В качестве предмета, к которому можно приложить и которым можно подкрепить вышесказанные рассуждения, мы возьмем историю спора двух мыслителей, равно приписанных современной наукой к классу консерваторов и религиозных философов. Мы имеем в виду спор о природе и значении национальности между К.Н. Леонтьевым и П.Е. Астафьевым (с некоторым участием и В.С. Соловьева), возникшем в 1890 г. Этот спор - не только часть полемики 1880-1890-е гг. о наследии славянофильства, определявшей линии идеологического напряжения в тогдашней русской мысли, но и вполне законченное замкнутое целое, требующее самостоятельного изучения.

Участники спора в настоящее время имеют неравный статус в истории русской философии. Если Соловьев и Леонтьев причислены к лику «великих», то П.Е. Астафьев (1846-1893 гг.) – это «маленький человек» русской философии, мыслитель «второго ряда», зачисленный в категорию т.н. «забытых». Только благодаря этому спору Астафьев не совсем отодвинут в небытие. Именно своими выступлениями против Соловьева и Леонтьева Астафьев и привлекает современных исследователей и идеологов. Его работа «Национальность и общечеловеческие задачи», которая спровоцировала спор, чаще всего подвергалась переизданиям в последнее время. Тем самым этой статье придается некое центральное значение в творчестве Астафьева.
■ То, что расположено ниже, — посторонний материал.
-- ==== Sys2Proof/Machine/Time.lean ====
section
/-! DEFINITION. Time sources, lock and holdover (R520 to R525), PPS (R523, R527). -/

namespace Sys2Proof.Machine
open Sys2Proof

/-- Unit ID of the time unit. -/
abbrev timUnit : Nat := 0x0200

/-- LOCK_NS in force: 0 means 100 (R523). -/
def State.lockNs (s : State) : Nat := if s.fld R.TIM_CFG_LOCK_NS = 0 then 100 else s.fld R.TIM_CFG_LOCK_NS

/-- The lowest-numbered UP port whose TIME_ROLE is RECEIVER, where there is one: the one that source 2 samples (Table 19-4). -/
def State.receiver (s : State) : Option Nat :=
  (List.range 12).find? fun k => s.hasPort k && s.fld R.NLK_STATUS_STATE [k] == 2 && s.fld R.NLK_CFG_TIME_ROLE [k] == 2

/-- The port that TIM_STATUS names. -/
def State.timePort (s : State) : Nat := s.receiver.getD 0

/-- TIM_STATUS shows the source, the lock, holdover and the port in use. -/
def State.showTime (s : State) : State :=
  let s := (s.setFld R.TIM_STATUS_ACTIVE s.time.active).setFlag R.TIM_STATUS_LOCKED s.time.locked
  (s.setFlag R.TIM_STATUS_HOLDOVER s.time.holdover).setFld R.TIM_STATUS_PORT (if s.time.active = 2 then s.timePort else 0)

/-- The source in use changes. -/
def State.useSource (s : State) (src : Nat) : State :=
  { s with time := { s.time with active := src, holdover := false, primaryBack := 0, good := 0, bad := 0 } }.bumpSat R.TIM_COUNTS_SWITCHES

/-- LOCKED rises: TIME_LOCK and the lock-change interrupt (R508, R524). -/
def State.lockRise (s : State) : State :=
  if s.time.locked then s else ({ s with time := { s.time with locked := true } }.log Code.TIME_LOCK timUnit).interruptRoute 3

/-- LOCKED falls. -/
def State.lockFall (s : State) : State :=
  if s.time.locked then ({ s with time := { s.time with locked := false } }.bumpSat R.TIM_COUNTS_UNLOCKS).interruptRoute 3 else s

/-- The elapsed count in ns, whole (R522). -/
def Time.ns (t : Time) : Nat := t.elapsed / 10000000000

/-- The corrections that the last 64 s still hold (R525). -/
def keepRates (from' : Nat) : List (Nat × Int) → List (Nat × Int)
  | [] => []
  | e :: rest => if e.1 ≤ from' then [e] else e :: keepRates from' rest

/-- A correction comes into force; it never exceeds ±250 ppm (R520). -/
def Time.setRate (t : Time) (ppb : Int) : Time :=
  let p := max (-250000) (min 250000 ppb)
  { t with ppb := p, rates := (t.ns, p) :: keepRates (t.ns - 64000000000) t.rates }

/-- The mean correction of the last 64 s, in whole parts per billion (R525). -/
def Time.meanRate (t : Time) : Int :=
  let (_, sum, span) := t.rates.foldl (fun (acc : Nat × Int × Nat) e =>
    let lo := max (t.ns - 64000000000) e.1
    (min acc.1 lo, acc.2.1 + e.2 * ((acc.1 - lo : Nat) : Int), acc.2.2 + (acc.1 - lo))) (t.ns, 0, 0)
  if span = 0 then t.ppb else sum / (span : Int)

/-- The servo's correction after a sample: the source's frequency and what slews the offset away, which after MOD_READY is at most 100 ppm. The manual gives no law, so both are free values (R520, R521). -/
def State.servo (s : State) (offset : Int) : State :=
  let d := (Config.servoPpb (s.fresh + 1)).natAbs
  let d := if s.pins.modReady then min 100000 d else d
  { s with time := s.time.setRate (Config.servoPpb s.fresh - offset.sign * (d : Int)), fresh := s.fresh + 2 }

/-- The one step of the counter: with the first offset after a cold boot, in step 9, when it exceeds 10 µs; a positive offset steps backward (R521). -/
def State.stepTime (s : State) (offset : Int) : State :=
  let far := decide (10000 < offset.natAbs) && s.boot.stage == 9 && !s.boot.stepped
  let s := { s with boot := { s.boot with stepped := true } }
  if far then
    { s with time := { s.time with now := (((s.time.now : Int) - offset * 10000000000) % ((2 ^ 64 * 10000000000 : Nat) : Int)).toNat } }
  else s

/-- A sample of the source in use: offset, counts, step or slew, lock (R521, R524). -/
def State.takeSample (s : State) (offset : Int) : State :=
  let s := ((s.setFld R.TIM_STATUS_OFFSET (wrapInt 32 offset)).bump R.TIM_COUNTS_SAMPLES).stepTime offset
  let lock := s.lockNs
  let good := if offset.natAbs ≤ lock then min 16 (s.time.good + 1) else 0
  let bad := if 4 * lock < offset.natAbs then min 4 (s.time.bad + 1) else 0
  let s := { s with time := { s.time with good := good, bad := bad } }.servo offset
  let s := if good = 16 then s.lockRise else s
  if bad = 4 then s.lockFall else s

/-- A source of TIM_CFG yields an offset, local minus source, in ns (R523, R524). PRIMARY is taken up again after 16 samples while BACKUP is in use, and a source at once out of holdover. -/
def State.timeOffset (s : State) (src : Nat) (offset : Int) : State :=
  let primary := s.fld R.TIM_CFG_PRIMARY
  let backup := s.fld R.TIM_CFG_BACKUP
  if src = 0 ∨ s.boot.stage < 9 ∨ (src ≠ primary ∧ src ≠ backup) then s
  else
  let s := { s with time := { s.time with gone := s.time.gone.filter (· != src) } }
  if s.time.active = src then (s.takeSample offset).showTime
  else if s.time.active = 0 then
    if src = primary ∨ s.time.holdover ∨ primary = 0 then ((s.useSource src).takeSample offset).showTime else s
  else if src = primary then
    let n := s.time.primaryBack + 1
    if 16 ≤ n then ((s.useSource src).takeSample offset).showTime else { s with time := { s.time with primaryBack := n } }
  else s

/-- TIME_SAMPLE (R524). Source 2 yields one only while some UP port is its RECEIVER (Table 19-4). -/
def execTimeSample (src : Nat) (offset : Int) (s : State) : Host.Outcome State Fault Refusal :=
  .next (if s.hubUp && (src != 2 || s.receiver.isSome) then s.timeOffset src offset else s)

/-- TIME_SOURCE_LOST: the other source follows where it has not been lost itself, and holdover when none is left (R524, R525). A lost PTP source loses its master (R526). -/
def execTimeSourceLost (src : Nat) (s : State) : Host.Outcome State Fault Refusal :=
  .next (
    let primary := s.fld R.TIM_CFG_PRIMARY
    let backup := s.fld R.TIM_CFG_BACKUP
    let inUse := s.time.active == src || (s.time.active == 0 && src == primary && !s.time.holdover)
    if !s.hubUp || src == 0 || (src != primary && src != backup) then s
    else
      let s := { s with time := { s.time with gone := src :: s.time.gone.filter (· != src), master := if src = 1 then none else s.time.master } }
      if !inUse then (if src = primary then { s with time := { s.time with primaryBack := 0 } } else s)
      else
        let s := s.lockFall
        let other := if src = primary then backup else primary
        if other ≠ 0 ∧ other ≠ src ∧ !s.time.gone.contains other then (s.useSource other).showTime
        else
          let t := { s.time with active := 0, holdover := true, good := 0, bad := 0, primaryBack := 0 }
          ({ s with time := t.setRate t.meanRate }.log Code.TIME_HOLDOVER timUnit).showTime)

/-- Offset of a PPS edge to the nearest whole second (Table 19-4). -/
def ppsOffset (now : Nat) : Int := (((now + 500000000) % 1000000000 : Nat) : Int) - 500000000

/-- PPS_IN_EDGE: the edge is captured, and is a sample where PPS_IN is a source (R523). -/
def execPpsInEdge (s : State) : Host.Outcome State Fault Refusal :=
  let t := { s with pins := { s.pins with ppsIn := true } }
  .next (if t.hubUp then (t.setFld R.TIM_PPS_IN_NS t.nowNs).timeOffset 3 (ppsOffset t.nowNs) else t)

/-- The counter stands within 10 ns of a multiple of 10^9 ns (R527). -/
def State.atSecond (s : State) : Bool := decide (s.nowNs % 1000000000 ≤ 10) || decide (999999990 ≤ s.nowNs % 1000000000)

/-- PPS_OUT_PULSE: the counter crosses a whole second (R527). -/
def execPpsOutPulse (s : State) : Host.Outcome State Fault Refusal :=
  .next (if s.hubUp && s.flag R.TIM_PPS_CTL_OUT_EN && s.atSecond then
      { s with pins := { s.pins with ppsOut := true }, time := { s.time with ppsAt := s.time.ns } }
    else s)

/-- PPS_OUT_END: WIDTH_US after the rise (R527). -/
def execPpsOutEnd (s : State) : Host.Outcome State Fault Refusal :=
  .next (if s.time.ppsAt + 1000 * s.fld R.TIM_PPS_CTL_WIDTH_US ≤ s.time.ns then { s with pins := { s.pins with ppsOut := false } } else s)

end Sys2Proof.Machine
end

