-- ==== Sys2Proof/Machine/Links.lean ====
section
/-! DEFINITION. The link layer of the Nelax ports: flits on the wire (R325, R326), retry (R331 to R334), credits (R335, R338), arbitration (R339), routing (R340, R341), training and loss (R322 to R324, R336, R337, R345 to R349). -/

namespace Sys2Proof.Machine
open Sys2Proof

/-- Unit ID of a port. -/
def portUnit (k : Nat) : Nat := 0x2000 + 0x10 * k

/-- Whether a type takes a SEQ (Table 12-3). -/
def isSequenced (t : Nat) : Bool := decide (3 ≤ t)

/-- The 256 bytes of a flit (Table 12-2, R326). -/
def flitBytes (f : Flit) : List Byte :=
  let w := f.ftype % 16 + f.vc % 16 * 2 ^ 4 + f.seq % 4096 * 2 ^ 8 + f.ack % 4096 * 2 ^ 20 + f.crVc % 16 * 2 ^ 32 + f.crCount % 32 * 2 ^ 36
    + b2n f.crSh * 2 ^ 41 + f.dst % 4096 * 2 ^ 42 + f.stream % 65536 * 2 ^ 54 + f.offset % 65536 * 2 ^ 70 + f.pmask % 32 * 2 ^ 86
    + b2n f.last * 2 ^ 91 + f.ttl % 8 * 2 ^ 92 + b2n f.sh * 2 ^ 95
  let h := toBytes 12 w
  let p := padTo 240 f.payload
  h ++ toBytes 4 (crc32 (h ++ p)) ++ p

/-- A flit read from its 256 bytes; none when the CRC fails. -/
def parseFlit (l : List Byte) : Option Flit :=
  let h := l.take 12
  let p := (l.drop 16).take 240
  let w := ofBytes h
  if l.length = 256 ∧ fieldAt l 12 4 = crc32 (h ++ p) then
    some { ftype := bits w 0 4, vc := bits w 4 4, seq := bits w 8 12, ack := bits w 20 12, crVc := bits w 32 4, crCount := bits w 36 5,
           crSh := bit w 41, dst := bits w 42 12, stream := bits w 54 16, offset := bits w 70 16, pmask := bits w 86 5, last := bit w 91,
           ttl := bits w 92 3, sh := bit w 95, payload := p, src := 7, age := 0, stale := false, step := none }
  else none

/-- The VCs Table 12-3 lists for a type. -/
def vcOk (t vc : Nat) : Bool :=
  match t with
  | 0 => vc == 0
  | 1 => vc == 0
  | 2 => vc == 0
  | 3 => vc == 0
  | 4 => vc == 1
  | 5 => vc == 1
  | 6 => vc == 1
  | 7 => vc == 2 || vc == 3
  | 8 => decide (3 ≤ vc)
  | _ => false

/-- A port sends and receives sequenced flits: UP or FENCED. -/
def State.portRuns (s : State) (k : Nat) : Bool :=
  s.up && s.hasPort k && (s.fld R.NLK_STATUS_STATE [k] == 2 || s.fld R.NLK_STATUS_STATE [k] == 5)

/-- STATE of a port that comes up: FENCED after a job-fatal fault (R347). -/
def State.upState (s : State) : Nat := if s.job.running then 5 else 2

/-- A heartbeat of a port (R345); its count moves on. -/
def State.heartbeat (s : State) (k : Nat) : Flit × State :=
  let p := s.port k
  ({ Flit.mk' 4 1 (s.fld R.NLK_STATUS_PEER_NODE [k]) (hbPayload s.nowNs s.node k (s.hbFlags (s.fld R.NLK_STATUS_STATE [k] == 5)) p.hbSeq) with
      ttl := s.fld R.NLK_NODE_TTL_INIT, age := s.ageStamp },
   s.setPort k { p with hbSeq := (p.hbSeq + 1) % 2 ^ 32 })

/-- The credit pool a flit would take: its VC's, else for VC2 to VC15 the shared one (R335). -/
def creditPool (p : Port) (vc : Nat) : Option Nat :=
  if p.credits.getD vc 0 ≠ 0 then some vc else if 2 ≤ vc ∧ p.credits.getD 16 0 ≠ 0 then some 16 else none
Однако, на наш взгляд, историко-философское значение Астафьева определяется вовсе не его высказываниями по национальному вопросу, а разработками в области чистой метафизики (понятие «внутреннего опыта»). Старая дискуссия нас занимает не с целью обоснования современных идеологических «традиций». Спор интересен нам в качестве столкновения двух личных «прамифов», которое повлекло за собой размежевания между по-своему «православно- христианскими», по-своему «самобытно-русскими», по-своему «консервативными» философами.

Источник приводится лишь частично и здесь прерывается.